What is needed:
Restate word for word the lines of the records below, starting at the line that contains "(blockCells s.side).map (zoneShift" and ending at the line that contains "def State.withFetchWord (s", with both of those lines included and nothing else.

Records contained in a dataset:

-- ==== Sys2Proof/Machine/Quant.lean ====
section
/-! DEFINITION. The quantizer and dequantizer, `41_quantizer.md`. -/

namespace Sys2Proof.Machine

/-- `offset(r, c, N)`, R131. -/
def zoneOffset (n r c : Nat) : Nat :=
  if r < n / 4 ∧ c < n / 4 then 0
  else if r < n / 2 ∧ c < n / 2 then 2
  else 5

/-- `shift(r, c, N, scale)`, R132: neither clamped nor reduced, since `scale` and the offset are not negative. -/
def zoneShift (n scale : Nat) (p : Nat × Nat) : Nat :=
  scale + zoneOffset n p.1 p.2

/-- `Q(v, sh)` on mathematical integers, R134. -/
def quantized (v : Int) (sh : Nat) : Int :=
  if sh = 0 then v else v.sign * (((v.natAbs + 2 ^ (sh - 1)) / 2 ^ sh : Nat) : Int)

/-- `q × 2^sh` on mathematical integers, R135. -/
def dequantized (q : Int) (sh : Nat) : Int :=
  q * 2 ^ sh

/-- The shifts of the cells of the current block, row by row. -/
def State.cellShifts (s : State) : List Nat :=
  (blockCells s.side).map (zoneShift s.side s.scale.toNat)

/-- The work of a quantizer command on its block: each cell's new value from its old one and its shift, and the `OVF`
event of the values before narrowing. -/
def quantCommand (value : Int → Nat → Int) (s : State) : Host.Outcome State Fault Refusal :=
  match s.regionFault s.quantOk with
  | some f => .next (s.takeFault f)
  | none =>
    let addrs := s.cellAddrs (blockCells s.side)
    match readWords s.cm addrs with
    | none => .refused (.unwritten .cm)
    | some vs =>
      let zs := List.zipWith (fun v sh => value v.toInt sh) vs s.cellShifts
      .next { s with cm := writeWords s.cm addrs (zs.map wrap16), ovf := stickyOvf s.ovf (overflows zs) }.advance

/-- `QUANT`, R139. Its values always fit in `Int16` (R134), so it never sets `OVF`. -/
def execQuant (s : State) : Host.Outcome State Fault Refusal :=
  quantCommand quantized s

/-- `DEQUANT`, R140. -/
def execDequant (s : State) : Host.Outcome State Fault Refusal :=
  quantCommand dequantized s

end Sys2Proof.Machine
end

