-- ==== Sys2Proof/Machine/Step.lean ====
section
/-! DEFINITION. The sequencer's step (`45_system.md` R207), and how a word is placed where the step fetches it. -/

namespace Sys2Proof.Machine

/-- One step, R207: fetch, decode, execute. In a run state other than RUNNING the sequencer has no step. -/
def step (s : State) : Host.Outcome State Fault Refusal :=
  match s.run with
  | .running =>
    match s.fetch with
    | none => .next (s.takeFault .fetchRange)
    | some cw =>
      match decode cw with
      | .error _ => .next (s.takeFault .illegalCommand)
      | .ok i => exec i s
  | r => .fault (.notRunning r)

/-- The state with the word `w` at the index `pc`, and the sequencer running without a fault, so that the next step
fetches that word: what the host does with `H_LOADPROG`, `H_CLEARFAULT` and `H_START` (`10_state.md` R37, log entry 7).
An index that the command memory does not have is replaced by 0, where every run begins. -/
def State.withFetchWord (s : State) (nbits w : Nat) : State :=
  let at0 := if s.pc.toNat < s.cfg.pmWords then s.pc else 0
  { s with pm := placeWord (BitVec.ofNat 32 (w % 2 ^ nbits)) s.pm at0.toNat, pc := at0, run := .running, fcode := none }

end Sys2Proof.Machine
end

Result below:
  (blockCells s.side).map (zoneShift s.side s.scale.toNat)

/-- The work of a quantizer command on its block: each cell's new value from its old one and its shift, and the `OVF`
event of the values before narrowing. -/
def quantCommand (value : Int → Nat → Int) (s : State) : Host.Outcome State Fault Refusal :=
  match s.regionFault s.quantOk with
  | some f => .next (s.takeFault f)
  | none =>
    let addrs := s.cellAddrs (blockCells s.side)
    match readWords s.cm addrs with
    | none => .refused (.unwritten .cm)
    | some vs =>
      let zs := List.zipWith (fun v sh => value v.toInt sh) vs s.cellShifts
      .next { s with cm := writeWords s.cm addrs (zs.map wrap16), ovf := stickyOvf s.ovf (overflows zs) }.advance

/-- `QUANT`, R139. Its values always fit in `Int16` (R134), so it never sets `OVF`. -/
def execQuant (s : State) : Host.Outcome State Fault Refusal :=
  quantCommand quantized s

/-- `DEQUANT`, R140. -/
def execDequant (s : State) : Host.Outcome State Fault Refusal :=
  quantCommand dequantized s

end Sys2Proof.Machine
end

-- ==== Sys2Proof/Machine/Step.lean ====
section
/-! DEFINITION. The sequencer's step (`45_system.md` R207), and how a word is placed where the step fetches it. -/

namespace Sys2Proof.Machine

/-- One step, R207: fetch, decode, execute. In a run state other than RUNNING the sequencer has no step. -/
def step (s : State) : Host.Outcome State Fault Refusal :=
  match s.run with
  | .running =>
    match s.fetch with
    | none => .next (s.takeFault .fetchRange)
    | some cw =>
      match decode cw with
      | .error _ => .next (s.takeFault .illegalCommand)
      | .ok i => exec i s
  | r => .fault (.notRunning r)

/-- The state with the word `w` at the index `pc`, and the sequencer running without a fault, so that the next step
fetches that word: what the host does with `H_LOADPROG`, `H_CLEARFAULT` and `H_START` (`10_state.md` R37, log entry 7).
An index that the command memory does not have is replaced by 0, where every run begins. -/
def State.withFetchWord (s : State) (nbits w : Nat) : State :=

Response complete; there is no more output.